Where does the word "zone" occur in the data below? Copy each line that holds it.

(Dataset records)
━━━━━━━━
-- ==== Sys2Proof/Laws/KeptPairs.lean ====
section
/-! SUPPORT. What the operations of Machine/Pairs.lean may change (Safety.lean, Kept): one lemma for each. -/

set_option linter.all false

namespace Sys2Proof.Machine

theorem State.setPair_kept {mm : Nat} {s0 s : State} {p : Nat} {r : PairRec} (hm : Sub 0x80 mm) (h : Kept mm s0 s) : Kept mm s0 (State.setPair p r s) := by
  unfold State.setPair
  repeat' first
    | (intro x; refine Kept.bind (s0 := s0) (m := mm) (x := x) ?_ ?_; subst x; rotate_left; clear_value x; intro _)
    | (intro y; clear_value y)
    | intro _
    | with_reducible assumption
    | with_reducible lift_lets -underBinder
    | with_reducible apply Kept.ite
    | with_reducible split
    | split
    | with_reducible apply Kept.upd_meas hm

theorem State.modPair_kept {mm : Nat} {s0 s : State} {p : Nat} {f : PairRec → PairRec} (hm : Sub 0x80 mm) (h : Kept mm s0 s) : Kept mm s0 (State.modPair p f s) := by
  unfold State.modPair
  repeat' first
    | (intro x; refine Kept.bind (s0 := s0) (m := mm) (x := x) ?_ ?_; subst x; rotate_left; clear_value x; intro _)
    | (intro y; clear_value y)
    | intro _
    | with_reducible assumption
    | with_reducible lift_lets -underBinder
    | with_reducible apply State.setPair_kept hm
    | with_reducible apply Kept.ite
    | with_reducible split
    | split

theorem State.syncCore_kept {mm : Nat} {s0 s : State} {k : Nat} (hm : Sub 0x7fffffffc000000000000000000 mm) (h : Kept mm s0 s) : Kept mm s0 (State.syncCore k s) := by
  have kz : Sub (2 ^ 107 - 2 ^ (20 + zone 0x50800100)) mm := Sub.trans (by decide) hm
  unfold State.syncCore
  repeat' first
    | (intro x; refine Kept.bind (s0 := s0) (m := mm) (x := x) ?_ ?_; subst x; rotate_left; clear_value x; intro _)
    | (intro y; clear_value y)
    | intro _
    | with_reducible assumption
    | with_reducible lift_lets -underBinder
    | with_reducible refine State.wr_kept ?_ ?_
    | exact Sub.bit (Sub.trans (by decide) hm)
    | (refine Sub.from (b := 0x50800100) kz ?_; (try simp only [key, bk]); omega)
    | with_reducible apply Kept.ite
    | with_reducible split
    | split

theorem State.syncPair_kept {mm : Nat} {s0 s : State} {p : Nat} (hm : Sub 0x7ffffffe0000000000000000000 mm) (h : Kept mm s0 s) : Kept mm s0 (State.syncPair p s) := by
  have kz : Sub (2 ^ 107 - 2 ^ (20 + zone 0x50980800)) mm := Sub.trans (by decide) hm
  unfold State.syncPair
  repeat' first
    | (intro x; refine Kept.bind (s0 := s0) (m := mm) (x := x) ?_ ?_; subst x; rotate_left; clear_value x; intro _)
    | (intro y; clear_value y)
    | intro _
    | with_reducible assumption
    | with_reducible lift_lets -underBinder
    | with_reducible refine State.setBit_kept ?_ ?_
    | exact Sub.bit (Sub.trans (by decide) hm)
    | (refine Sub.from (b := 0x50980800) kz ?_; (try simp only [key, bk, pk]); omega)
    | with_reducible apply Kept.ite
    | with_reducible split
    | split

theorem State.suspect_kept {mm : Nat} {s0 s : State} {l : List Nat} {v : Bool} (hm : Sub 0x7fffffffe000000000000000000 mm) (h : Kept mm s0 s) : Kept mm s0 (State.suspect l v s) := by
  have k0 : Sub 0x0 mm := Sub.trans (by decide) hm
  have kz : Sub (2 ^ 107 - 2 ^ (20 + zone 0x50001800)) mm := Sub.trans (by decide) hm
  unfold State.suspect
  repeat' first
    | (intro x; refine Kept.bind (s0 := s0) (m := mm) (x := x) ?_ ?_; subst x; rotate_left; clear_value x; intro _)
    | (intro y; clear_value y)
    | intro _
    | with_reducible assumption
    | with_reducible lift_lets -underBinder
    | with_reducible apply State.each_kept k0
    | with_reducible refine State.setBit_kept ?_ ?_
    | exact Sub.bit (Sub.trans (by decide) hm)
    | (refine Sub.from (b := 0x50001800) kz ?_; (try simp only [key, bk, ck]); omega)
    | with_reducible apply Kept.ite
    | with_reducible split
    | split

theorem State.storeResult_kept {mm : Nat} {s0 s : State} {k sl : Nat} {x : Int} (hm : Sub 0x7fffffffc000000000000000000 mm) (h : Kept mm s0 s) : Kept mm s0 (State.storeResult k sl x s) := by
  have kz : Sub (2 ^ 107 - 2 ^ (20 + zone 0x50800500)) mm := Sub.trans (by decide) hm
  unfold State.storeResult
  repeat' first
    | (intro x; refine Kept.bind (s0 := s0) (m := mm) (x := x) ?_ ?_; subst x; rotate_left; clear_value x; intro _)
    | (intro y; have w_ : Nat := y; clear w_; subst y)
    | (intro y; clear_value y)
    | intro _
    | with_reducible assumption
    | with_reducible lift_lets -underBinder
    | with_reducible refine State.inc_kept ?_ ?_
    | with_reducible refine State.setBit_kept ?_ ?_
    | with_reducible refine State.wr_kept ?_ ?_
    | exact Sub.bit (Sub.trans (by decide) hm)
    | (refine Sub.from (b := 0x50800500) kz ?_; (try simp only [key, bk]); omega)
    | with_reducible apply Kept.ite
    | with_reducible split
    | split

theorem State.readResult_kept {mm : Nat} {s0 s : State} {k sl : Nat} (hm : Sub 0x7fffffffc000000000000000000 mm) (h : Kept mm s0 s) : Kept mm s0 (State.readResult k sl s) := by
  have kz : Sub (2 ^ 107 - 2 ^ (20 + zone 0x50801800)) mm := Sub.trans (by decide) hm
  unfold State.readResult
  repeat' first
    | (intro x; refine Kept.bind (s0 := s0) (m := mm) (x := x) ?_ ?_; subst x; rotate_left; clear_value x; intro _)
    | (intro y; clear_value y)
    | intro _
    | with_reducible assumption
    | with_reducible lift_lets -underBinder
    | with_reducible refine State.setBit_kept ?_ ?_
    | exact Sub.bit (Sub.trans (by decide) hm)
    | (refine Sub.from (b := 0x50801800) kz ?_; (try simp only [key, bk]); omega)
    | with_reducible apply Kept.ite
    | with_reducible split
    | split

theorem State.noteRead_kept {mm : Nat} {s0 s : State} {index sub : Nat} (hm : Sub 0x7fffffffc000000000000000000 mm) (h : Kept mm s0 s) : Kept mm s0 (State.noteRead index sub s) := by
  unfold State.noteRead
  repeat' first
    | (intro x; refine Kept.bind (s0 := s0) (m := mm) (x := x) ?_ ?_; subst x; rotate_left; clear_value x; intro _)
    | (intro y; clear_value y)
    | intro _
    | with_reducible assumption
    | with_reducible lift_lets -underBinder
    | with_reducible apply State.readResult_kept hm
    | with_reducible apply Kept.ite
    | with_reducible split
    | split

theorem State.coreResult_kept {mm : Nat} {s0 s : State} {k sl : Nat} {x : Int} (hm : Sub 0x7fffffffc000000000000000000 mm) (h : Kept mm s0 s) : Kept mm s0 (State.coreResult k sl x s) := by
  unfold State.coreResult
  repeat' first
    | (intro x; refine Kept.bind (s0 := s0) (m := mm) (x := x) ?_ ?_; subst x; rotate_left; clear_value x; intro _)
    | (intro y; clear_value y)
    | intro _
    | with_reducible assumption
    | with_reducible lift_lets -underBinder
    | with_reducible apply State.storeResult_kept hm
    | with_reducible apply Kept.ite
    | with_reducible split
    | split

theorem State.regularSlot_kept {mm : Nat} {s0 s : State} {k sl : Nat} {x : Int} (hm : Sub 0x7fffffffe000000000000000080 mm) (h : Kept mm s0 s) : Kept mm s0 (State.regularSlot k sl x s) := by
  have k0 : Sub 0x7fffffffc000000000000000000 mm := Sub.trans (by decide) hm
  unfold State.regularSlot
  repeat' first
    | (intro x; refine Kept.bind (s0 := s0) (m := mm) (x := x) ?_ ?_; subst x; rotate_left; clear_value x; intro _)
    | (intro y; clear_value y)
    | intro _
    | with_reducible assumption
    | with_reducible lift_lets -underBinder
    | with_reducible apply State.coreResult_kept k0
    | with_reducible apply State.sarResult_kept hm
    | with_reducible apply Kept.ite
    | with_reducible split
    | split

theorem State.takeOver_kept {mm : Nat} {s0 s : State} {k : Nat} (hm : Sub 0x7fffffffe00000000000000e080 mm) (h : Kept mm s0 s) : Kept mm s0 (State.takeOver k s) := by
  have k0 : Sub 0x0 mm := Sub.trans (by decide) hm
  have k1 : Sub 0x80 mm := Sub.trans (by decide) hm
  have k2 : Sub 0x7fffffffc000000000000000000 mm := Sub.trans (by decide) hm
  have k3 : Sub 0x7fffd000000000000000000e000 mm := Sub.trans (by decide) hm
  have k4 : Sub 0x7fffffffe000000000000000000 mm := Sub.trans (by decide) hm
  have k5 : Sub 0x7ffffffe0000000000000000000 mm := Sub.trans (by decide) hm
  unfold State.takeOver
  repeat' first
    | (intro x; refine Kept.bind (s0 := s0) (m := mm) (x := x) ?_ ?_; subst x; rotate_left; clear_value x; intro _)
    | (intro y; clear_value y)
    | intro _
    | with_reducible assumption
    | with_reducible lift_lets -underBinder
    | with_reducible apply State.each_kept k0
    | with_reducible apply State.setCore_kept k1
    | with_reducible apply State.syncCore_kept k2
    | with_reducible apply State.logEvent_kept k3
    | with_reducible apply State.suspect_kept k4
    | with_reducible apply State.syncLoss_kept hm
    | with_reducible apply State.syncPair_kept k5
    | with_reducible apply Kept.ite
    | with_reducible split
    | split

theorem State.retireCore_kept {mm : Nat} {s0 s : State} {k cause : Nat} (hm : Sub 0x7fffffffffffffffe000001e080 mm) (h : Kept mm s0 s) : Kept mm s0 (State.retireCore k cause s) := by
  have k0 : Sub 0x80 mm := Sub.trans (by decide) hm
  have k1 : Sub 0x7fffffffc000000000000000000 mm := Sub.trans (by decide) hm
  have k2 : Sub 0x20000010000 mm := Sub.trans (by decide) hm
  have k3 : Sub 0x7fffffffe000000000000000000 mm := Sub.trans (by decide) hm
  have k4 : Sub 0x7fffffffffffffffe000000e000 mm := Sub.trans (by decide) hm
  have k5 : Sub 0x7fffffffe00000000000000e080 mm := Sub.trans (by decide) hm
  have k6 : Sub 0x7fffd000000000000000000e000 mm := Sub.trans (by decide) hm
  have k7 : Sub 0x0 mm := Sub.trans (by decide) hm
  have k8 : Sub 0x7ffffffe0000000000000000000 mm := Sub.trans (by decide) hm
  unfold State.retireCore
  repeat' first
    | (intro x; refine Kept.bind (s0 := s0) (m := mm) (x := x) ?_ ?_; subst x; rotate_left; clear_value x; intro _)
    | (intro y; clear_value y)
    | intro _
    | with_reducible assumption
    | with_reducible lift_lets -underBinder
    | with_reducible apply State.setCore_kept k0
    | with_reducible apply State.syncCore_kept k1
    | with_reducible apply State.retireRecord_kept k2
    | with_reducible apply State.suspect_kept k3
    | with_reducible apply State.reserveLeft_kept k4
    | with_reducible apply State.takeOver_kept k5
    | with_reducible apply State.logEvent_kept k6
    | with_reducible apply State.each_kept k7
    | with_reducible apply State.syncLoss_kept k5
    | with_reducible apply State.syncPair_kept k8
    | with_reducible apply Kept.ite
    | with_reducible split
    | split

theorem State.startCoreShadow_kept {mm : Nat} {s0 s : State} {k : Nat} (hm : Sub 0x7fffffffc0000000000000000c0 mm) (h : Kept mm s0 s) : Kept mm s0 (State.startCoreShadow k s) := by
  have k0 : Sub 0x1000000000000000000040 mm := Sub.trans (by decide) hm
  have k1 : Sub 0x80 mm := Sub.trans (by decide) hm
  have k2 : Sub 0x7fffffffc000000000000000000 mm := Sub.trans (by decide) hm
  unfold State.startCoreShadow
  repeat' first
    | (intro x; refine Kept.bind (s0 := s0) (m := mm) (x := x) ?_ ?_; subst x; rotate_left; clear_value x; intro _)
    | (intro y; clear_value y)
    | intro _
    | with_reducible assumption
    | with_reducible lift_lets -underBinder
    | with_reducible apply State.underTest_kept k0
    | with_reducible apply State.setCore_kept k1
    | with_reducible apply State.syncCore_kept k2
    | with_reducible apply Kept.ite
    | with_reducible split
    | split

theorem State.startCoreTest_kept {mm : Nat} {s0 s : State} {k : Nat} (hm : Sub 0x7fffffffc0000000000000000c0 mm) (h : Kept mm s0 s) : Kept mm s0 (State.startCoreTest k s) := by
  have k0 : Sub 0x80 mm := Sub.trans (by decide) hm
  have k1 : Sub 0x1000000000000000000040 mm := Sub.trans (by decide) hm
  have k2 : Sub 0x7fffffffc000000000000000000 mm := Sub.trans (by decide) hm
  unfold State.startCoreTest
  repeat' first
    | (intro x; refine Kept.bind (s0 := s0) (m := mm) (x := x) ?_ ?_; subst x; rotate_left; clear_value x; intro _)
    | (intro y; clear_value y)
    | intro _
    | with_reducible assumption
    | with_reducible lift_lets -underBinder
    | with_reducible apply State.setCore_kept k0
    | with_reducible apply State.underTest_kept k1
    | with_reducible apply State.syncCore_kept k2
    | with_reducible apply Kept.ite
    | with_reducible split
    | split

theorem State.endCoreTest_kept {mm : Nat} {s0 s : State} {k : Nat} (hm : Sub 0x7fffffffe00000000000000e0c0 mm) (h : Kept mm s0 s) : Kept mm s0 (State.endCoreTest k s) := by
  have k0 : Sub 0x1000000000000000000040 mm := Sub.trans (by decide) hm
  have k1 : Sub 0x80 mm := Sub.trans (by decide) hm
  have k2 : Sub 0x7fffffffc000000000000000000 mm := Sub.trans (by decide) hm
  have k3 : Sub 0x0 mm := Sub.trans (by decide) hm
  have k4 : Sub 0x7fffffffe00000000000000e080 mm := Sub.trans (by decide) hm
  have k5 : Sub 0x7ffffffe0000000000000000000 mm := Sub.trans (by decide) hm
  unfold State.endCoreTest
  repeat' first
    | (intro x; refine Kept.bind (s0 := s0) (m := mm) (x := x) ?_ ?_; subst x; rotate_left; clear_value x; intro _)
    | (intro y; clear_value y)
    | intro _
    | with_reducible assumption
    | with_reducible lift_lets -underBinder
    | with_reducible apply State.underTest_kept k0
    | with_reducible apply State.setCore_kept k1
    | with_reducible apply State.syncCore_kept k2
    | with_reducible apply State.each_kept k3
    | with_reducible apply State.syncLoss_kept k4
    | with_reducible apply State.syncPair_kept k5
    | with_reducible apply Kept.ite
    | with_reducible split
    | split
━━━━━━━━
**Answer to the problem**
  have kz : Sub (2 ^ 107 - 2 ^ (20 + zone 0x50800100)) mm := Sub.trans (by decide) hm
  have kz : Sub (2 ^ 107 - 2 ^ (20 + zone 0x50980800)) mm := Sub.trans (by decide) hm
  have kz : Sub (2 ^ 107 - 2 ^ (20 + zone 0x50001800)) mm := Sub.trans (by decide) hm
  have kz : Sub (2 ^ 107 - 2 ^ (20 + zone 0x50800500)) mm := Sub.trans (by decide) hm
  have kz : Sub (2 ^ 107 - 2 ^ (20 + zone 0x50801800)) mm := Sub.trans (by decide) hm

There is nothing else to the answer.